| ||Literature Coverage Dates||Number of Studies||Number of Study Participants|
|Meta-Analysis 1||1991 - 2010||13||2141|
Rivas and colleagues (2016) conducted a meta-analysis to examine the effects of advocacy interventions for women who experience intimate partner violence (IPV). Between 2011 and 2015, the researchers searched electronic databases for international peer-reviewed and non-peer-reviewed studies. The researchers also conducted website searches, manually searched journals, tracked citations, and emailed authors to inquire about potential new studies. The search spanned literature available from 1948 to 2015. Studies were eligible for inclusion if participants were at least 15 years of age and were randomly or quasi-randomly assigned to receive either an advocacy intervention or no care/care as usual. Eligible studies recruited women from healthcare settings, criminal justice facilities, refuges/shelters, or domestic violence agencies. Interventions could be brief (less than 12 hours) or intensive (12 or more hours) and could be delivered in individual or group settings. Interventions incorporated safety planning with the women or facilitated access to and use of community resources, such as refuges or shelters, emergency housing, and psychological care. Interventions that provided these services, either with or without ongoing informal support or counselling, were included.
In a prior review (Ramsay et al. 2009), the researchers only included multicomponent intervention studies where advocacy was the sole difference between the treatment and comparison groups (i.e., both groups received intervention A, but only the treatment group received the additional advocacy intervention). For the present review, multicomponent intervention studies included advocacy in addition to some other form of intervention, and these were compared with no care or care as usual. The present review also incorporated a more stringent definition of “usual care,” defining this type of care as including a minimal element of advocacy, such as providing information cards or leaflets listing addresses and telephone numbers of local support agencies. If more substantive advocacy was offered, then the study could be included only if fewer than 20 percent of women in the control group had received such care.
The search yielded 13 eligible studies from 1991 to 2011. Eleven of the studies were randomized controlled trials, and two were quasi-experimental designs. Twelve of the studies were published in peer-reviewed journals, and one was a published doctoral dissertation. Eight of the studies recruited women in healthcare settings, three in domestic violence shelters, one primarily in a domestic violence shelter but also through social and family service agencies, and one from a community center in a large urban area. The severity of abuse faced by the women varied considerably across studies, ranging from minor to severe physical, sexual, or emotional abuse. A total of 2,141 women took part in the trials. Sixty-one percent were recruited because they were experiencing current (within the last 12 months) physical or sexual abuse. Seven studies extended this inclusion to women who were experiencing emotional or non-physical abuse. Most of the women were still living or intimately involved with the abuser at study entry. The women ranged in age from 15 to 65; however, most were between the ages of 24 and 45. Seven studies included white, black, and Latina women; four studies focused on single ethnic groups (one was with Latina only, one was with black women only, and two were conducted in Hong Kong with Chinese women); one study focused predominantly on women who identified as Mestizo; and one study was conducted in Australia where nearly half of the women were born in Vietnam or a country other than Australia.

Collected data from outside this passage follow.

-- ==== Sys2Proof/Machine/CoreRun.lean ====
section
/-! DEFINITION. A core's issue of one instruction (R96 to R118), exceptions (R103 to R105), the end of a run (R102),
and the member's record of runs (R77, R78, R104). -/

namespace Sys2Proof.Machine

/-! ### Member sweeps -/

/-- The member work of a convoy on this part, as a member or as a twin. -/
def State.member (s : State) (gsid seq : Nat) (twin : Bool) : Option MSweep :=
  s.sweeps.members.find? (fun m => decide (m.gsid = gsid) && decide (m.seq = seq) && decide (m.twin = twin))
def State.setMember (s : State) (m : MSweep) : State :=
  { s with sweeps := { s.sweeps with members := s.sweeps.members.map (fun x =>
      if x.gsid = m.gsid ∧ x.seq = m.seq ∧ x.twin = m.twin then m else x) } }
def State.memberOf (s : State) (r : Run) : Option MSweep := s.member r.gsid r.seq r.twin
def State.modMember (s : State) (r : Run) (f : MSweep → MSweep) : State :=
  match s.memberOf r with
  | some m => s.setMember (f m)
  | none => s

/-- The layer of a member's sweep, its geometry and its scale. -/
def MSweep.lk (m : MSweep) : LayerKey := ⟨m.tenant, m.desc.object, m.desc.layer⟩
def MSweep.key (m : MSweep) (b : Nat) : BerthKey := ⟨m.tenant, m.desc.object, m.desc.layer, b⟩
def MSweep.geo (m : MSweep) : Geo := ⟨m.fmt, m.nkv, m.d, m.p⟩
def MSweep.c (m : MSweep) : F32 := scaleOf m.desc m.d
def MSweep.tree (m : MSweep) : List Nat := treeOf m.desc m.qbuf
def MSweep.groups (m : MSweep) : Nat := groupCount m.desc.nq m.nkv m.gq m.d
def MSweep.rows (m : MSweep) (g : Nat) : List RowInfo := rowsOf m.desc m.qbuf m.nkv m.gq m.d g

/-- The sweep of a core's run. -/
def State.sweepOf (s : State) (core : Nat) : Option MSweep := ((s.core core).run).bind s.memberOf

/-- A planned berth, and the plan with one berth changed. -/
def MSweep.berth? (m : MSweep) (b : Nat) : Option PBerth := m.plan.find? (fun p => decide (p.berth = b))
def MSweep.modBerth (m : MSweep) (b : Nat) (f : PBerth → PBerth) : MSweep :=
  { m with plan := m.plan.map (fun p => if p.berth = b then f p else p) }

/-- Visible positions of a berth for a row of a sweep. -/
def MSweep.vis (m : MSweep) (qpos first count : Nat) : List Nat := visList m.desc m.tree qpos first count

/-- The record of a query of the sweep that has seen nothing, as this part starts it (R95). -/
def MSweep.blank (m : MSweep) (r : RowInfo) : Partial :=
  emptyRec r.qpos r.qid m.gsid m.seq selfPkg m.member m.twin m.late m.d

/-! ### Tickets and bays -/

/-- The 64-bit word of a ticket (R87). -/
def ticketWord (t : Ticket) : W64 :=
  let b (x : Bool) (i : Nat) : Nat := if x then 2 ^ i else 0
  BitVec.ofNat 64 (t.first % 2 ^ 32 + t.count % 2 ^ 9 * 2 ^ 32 + t.mode % 8 * 2 ^ 41 + b t.part 44 + b t.prot 45
    + b t.requeued 46 + (if t.mode = 0 then t.stage % 16 * 2 ^ 48 else 0))

/-- The held ticket a scalar names. -/
def Run.ticket (r : Run) (w : W64) : Option Ticket := r.held.find? (fun t => decide (ticketWord t = w))

/-- The bay of an EXACT ticket freed with its last ticket (R168). -/
def State.freeBay (s : State) (core : Nat) (t : Ticket) : State :=
  if t.mode = 0 then
    let cl := clusterOf core
    s.setCluster cl { s.cluster cl with bays := alDel (s.cluster cl).bays t.stage }
  else s

/-- A ticket released: out of the held tickets, its bay freed (R89). -/
def State.release (s : State) (core : Nat) (t : Ticket) : State :=
  let x := s.core core
  match x.run with
  | some r => (s.setCore core { x with run := some { r with held := r.held.filter (fun h => decide (h.berth ≠ t.berth)) } }).freeBay core t
  | none => s

/-! ### End of a run -/

/-- Bays a core's run holds: posted, taken, staging or explicit. -/
def State.dropBays (s : State) (core : Nat) : State :=
  let cl := clusterOf core
  s.setCluster cl { s.cluster cl with bays := (s.cluster cl).bays.filter (fun p => decide (p.2.core ≠ core) || p.2.base) }

/-- Chambers a run's hold locks, unlocked, and the operations put off on them performed (R100). -/
def State.unlock (s : State) (chs : List Nat) : State := chs.foldl State.chDrain s

/-- A run taken off its core: its flights are cancelled, its wait and its hold end, its bays are freed (R101, R144). -/
def State.clearRun (s : State) (core : Nat) : State :=
  let x := s.core core
  match x.run with
  | none => s
  | some r =>
    let chs := match r.hold with | some h => h.locks | none => []
    let s1 := (s.setCore core { x with run := none, flights := [], halt := .running, stepOnce := false }).dropBays core
    let s2 := match r.wait with
      | some w => s1.setChamber w.ch { s1.chamber w.ch with
          waiters := (s1.chamber w.ch).waiters.filter (fun q => decide (q.src ≠ WaitSrc.core core)) }
      | none => s1
    let s3 := s2.modMember r (fun m => { m with live := m.live.filter (fun c => decide (c ≠ core)) })
    s3.unlock chs

/-! ### Exceptions (R103 to R105) -/

/-- An exception log entry (R105). -/
def excRec (code core sweep group prog attempt ip time : Nat) (detail : W64) : List Byte :=
  leBytes 2 code ++ leBytes 2 core ++ leBytes 4 sweep ++ leBytes 2 group ++ leBytes 1 prog ++ leBytes 1 attempt
    ++ leBytes 4 ip ++ leBytes 8 time ++ leBytes 8 detail.toNat

/-- Positions of given berths of a sweep visible to a row. -/
def MSweep.visCount (m : MSweep) (qpos : Nat) (bs : List Nat) : Nat :=
  (bs.map (fun b => match m.berth? b with
    | some p => (m.vis qpos p.first p.count).length
    | none => 0)).sum

/-- The records that stand for a run that gives none: its berths counted as skipped (R104). -/
def MSweep.skipRecs (m : MSweep) (r : Run) : List Partial :=
  r.rows.map (fun row => skipInto (m.blank row) (m.visCount row.qpos r.handed) m.c (queryNorm m.desc m.d row.q) m.kappa)

/-- What becomes of a stopped run's berths (R104): before C, on the first exception of its group in the cluster, they
are handed out again; else its rows are written as skipped. A run stopped at D contributes nothing. -/
def MSweep.afterFail (m : MSweep) (core : Nat) (r : Run) (now code : Nat) : MSweep :=
  let m0 := { m with runRecs := m.runRecs.filter (fun q => decide (¬(q.core = core ∧ q.order = r.order))) }
  if code = exOverdue then { m0 with overdue := true }
  else if now < m.times.c ∧ (r.group, clusterOf core) ∉ m.excepted then
    { m0 with excepted := m0.excepted ++ [(r.group, clusterOf core)],
              plan := m0.plan.map (fun p => if p.berth ∈ r.handed then
                { p with handed := p.handed.filter (fun g => decide (g ≠ r.group)),
                         started := p.started.filter (fun g => decide (g ≠ r.group)) } else p) }
  else { m0 with runRecs := m0.runRecs ++ [{ region := regionOf core, group := r.group, core := core, order := r.order,
                                             recs := m0.skipRecs r }] }

/-! ### Spare maps (R423 to R425) -/

def State.spareMap (s : State) (cl : Nat) : SpareMap := alGetD s.fab.spares cl {}
def State.setSpareMap (s : State) (cl : Nat) (m : SpareMap) : State :=
  { s with fab := { s.fab with spares := alPut s.fab.spares cl m } }

/-- A failed physical core that still serves a logical number gives it to a working spare, reported as SPARE_SWITCHED; a
cluster with fewer than eight working cores goes out of service, reported as CLUSTER_OUT (R425). -/
def State.spareSettle (s : State) (cl : Nat) : State :=
  let m := s.spareMap cl
  let s1 := match m.map.findIdx? (fun p => m.failed.contains p), m.spare with
    | some i, some p =>
      (s.setSpareMap cl { m with map := setNth m.map i p, spare := none }).unitEvent 0x0602 (8 * cl + i)
    | _, _ => s
  if 1 < m.failed.length ∧ !(s1.cluster cl).failed then
    (s1.setCluster cl { s1.cluster cl with failed := true }).unitEvent 0x0603 cl
  else s1

/-- A MEM_UNCORR of a core counted; the second within a rotation fails the physical core, where the cluster has a working
spare (R425). -/
def State.noteUncorr (s : State) (core : Nat) : State :=
  let cl := clusterOf core
  let m := s.spareMap cl
  let p := nthD 0 m.map (core % 8)
  let n := alGetD m.errs p 0 + 1
  let m1 := { m with errs := alPut m.errs p n }
  if 2 ≤ n ∧ m.spare.isSome ∧ !m.failed.contains p then (s.setSpareMap cl { m1 with failed := m1.failed ++ [p] }).spareSettle cl
  else s.setSpareMap cl m1

/-- An exception of a core's run: logged, the run stopped, its berths dealt with (R104, R105). -/
def State.raise (s : State) (core code : Nat) (detail : W64) : State :=
  match (s.core core).run with
  | none => s
  | some r =>
    let att := if r.kind = .replacement then 2 else 1
    let b := (s.basinOf core).getD 0
    let s1 := s.excLog b (excRec code core r.gsid r.group r.prog att r.ip s.now detail)
    let s2 := s1.clearRun core
    let s3 := s2.modMember r (fun m => m.afterFail core r s.now code)
    if code = exMemUncorr then s3.noteUncorr core else s3

/-! ### Issue -/

/-- What an instruction does: completes, sets the ip, waits (it is issued again), ends the run, or is stopped by an
exception with a detail. -/
inductive Res where
  | done (s : State)
  | jump (s : State) (ip : Nat)
  | stay
  | ended (s : State)
  | exc (code : Nat) (detail : W64)

/-- The meaning of an instruction word on a core with a run. -/
abbrev Sem := W64 → Nat → Core → Run → State → Res

/-- The run's ip, step count and hold count after an instruction has issued. -/
def State.advance (s : State) (core ip : Nat) : State :=
  let x := s.core core
  match x.run with
  | some r =>
    let hold := r.hold.map (fun h => { h with count := h.count + 1 })
    s.setCore core { x with pass := false, run := some { r with ip := ip, steps := r.steps + 1, hold := hold } }
  | none => s

/-- A halt asked for takes effect after the instruction, unless a hold is open; a single step halts (R451, R453). -/
def State.afterIssue (s : State) (core : Nat) : State :=
  let x := s.core core
  match x.run with
  | some r =>
    if r.hold.isNone ∧ (x.halt = .requested ∨ x.stepOnce) then s.setCore core { x with halt := .halted, stepOnce := false }
    else s
  | none => s

/-- Scalars and predicates that outstanding fabric and gated instructions of a run will write (R118). -/
def Core.pendingS (x : Core) (r : Run) : List Nat :=
  (r.fx.filter (·.results)).map (·.dst) ++ x.sluice.filterMap (fun g => if g.results then
    (match g.op with
     | .put d _ _ _ _ => some d | .get d _ _ _ _ => some d | .fadd d _ _ _ _ => some d | .fcas d _ _ _ _ _ => some d
     | .flush d _ _ => some d | .chamber _ _ _ => none) else none)
def Core.pendingP (x : Core) (r : Run) : List Nat :=
  (r.fx.filter (·.results)).filterMap (·.pS) ++ x.sluice.filterMap (fun g => if g.results then
    (match g.op with
     | .chamber p _ _ => some p | .fadd _ p _ _ _ => some p | .fcas _ p _ _ _ _ => some p | _ => none) else none)

/-- Whether an instruction names a register an outstanding instruction will write. -/
def Core.blocked (x : Core) (r : Run) (o : CoreOp) (w : W64) : Bool :=
  (scalarsOf o w).any (fun n => n ≠ 0 && (x.pendingS r).contains n)
    || (predsOf o w).any (fun n => n ≠ 0 && (x.pendingP r).contains n)

/-- A run that may issue: not halted, not waiting on a chamber. A set breakpoint stops it once (R451). -/
def State.breakAt (s : State) (core : Nat) : Bool :=
  let x := s.core core
  match x.run with
  | some r => (x.breaks.any (fun p => decide (p.2 = r.ip))) && !x.pass
  | none => false

/-- One issue of the instruction at the run's ip, when it is the one named: fetch, legality, gate, predicate, effect
(R81, R103, R114, R118, R143). Without a run, or while the run cannot issue, nothing happens. -/
def issue (op : CoreOp) (sem : Sem) (core : Nat) (s : State) : State :=
  let x := s.core core
  match x.run with
  | none => s
  | some r =>
    if x.halt = .halted ∨ x.halt = .forced ∨ r.wait.isSome then s
    else
      match r.image[r.ip]? with
      | none => s.raise core exIfetch (BitVec.ofNat 64 r.ip)
      | some w =>
        match coreOp w with
        | none => s.raise core exIllegal w
        | some o =>
          if o ≠ op then s
          else if s.breakAt core then s.setCore core { x with halt := .halted, brkHit := true, pass := true }
          else if !legalWord o w r.iflags then s.raise core exIllegal w
          else if r.gate.isSome && !o.gateable then s.raise core exIllegal w
          else if r.hold.isSome && !o.inHold then s.raise core exHold w
          else if x.blocked r o w then s
          else
            let taken := (x.pGet (predF w % 8)) != decide (8 ≤ predF w)
            if !taken then ((s.setCore core { x with run := some { r with gate := none } }).advance core (r.ip + 1)).afterIssue core
            else
              match sem w core x r s with
              | .done t => (t.advance core (r.ip + 1)).afterIssue core
              | .jump t ip => (t.advance core ip).afterIssue core
              | .stay => s
              | .ended t => t
              | .exc code detail => s.raise core code detail

/-- The core and run written back after a plain register or store effect. -/
def put (core : Nat) (x : Core) (s : State) : Res := .done (s.setCore core x)

/-! ### Control (R123) -/

/-- A branch target inside the image. -/
def goTo (r : Run) (s : State) (t : Nat) : Res :=
  if r.image.length ≤ t then .exc exIfetch (BitVec.ofNat 64 t) else .jump s t

def semBr : Sem := fun w _ _ r s => goTo r s (imm w % 2 ^ 11)

def semBrR : Sem := fun w _ x r s =>
  let t := (x.sGet (srcA w) + simm w).toNat
  if r.image.length ≤ t then .exc exIfetch (BitVec.ofNat 64 t)
  else if (holdMarks r.image 0 false).contains t then .exc exHold (BitVec.ofNat 64 t)
  else .jump s t

def semLoop : Sem := fun w c x r s =>
  let v := x.sGet (dstF w) - 1
  let s1 := s.setCore c (x.sPut (dstF w) v)
  if v ≠ 0 then goTo r s1 (imm w % 2 ^ 11) else .done s1

def semCall : Sem := fun w c x r s =>
  if r.stack.length = 16 then .exc exCallDepth (BitVec.ofNat 64 r.ip)
  else goTo r (s.setCore c { x with run := some { r with stack := (r.ip + 1) :: r.stack } }) (imm w % 2 ^ 11)

def semRet : Sem := fun _ c x r s =>
  match r.stack with
  | [] => .exc exCallDepth (BitVec.ofNat 64 r.ip)
  | t :: rest => goTo r (s.setCore c { x with run := some { r with stack := rest } }) t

Interventions varied in length. In general, interventions described in non-healthcare settings were longer, typically taking place over a period of 2 to 4 months. Most of the interventions recruiting women in healthcare settings were relatively brief; three were one-off sessions and lasted 20 to 30 minutes, 30 minutes, and 90 minutes. Four other trials offered advocacy sessions over a prolonged period but were still generally brief. Follow-up length also varied by studies. Four studies did not conduct a further follow up after assessing outcomes upon completion of the intervention, and the remaining nine studies conducted follow ups from 10 weeks to 3 years postintervention.
The 13 studies included 25 outcome measures. Eleven studies measured some form of abuse (using eight different scales), six assessed quality of life (three scales), six measured depression (three scales), and three measured anxiety or psychological distress (three scales). Eight studies measured physical abuse, six of which evaluated brief advocacy interventions, and two that evaluated intensive interventions. Effects sizes were calculated for five of the six studies that offered brief advocacy. Fixed-effect models were used in all analyses given that all analyses were based on subsets of studies that were deemed clinically heterogeneous. Effect sizes were restricted to the latest sample or latest follow up. The researchers did not indicate use of weighting.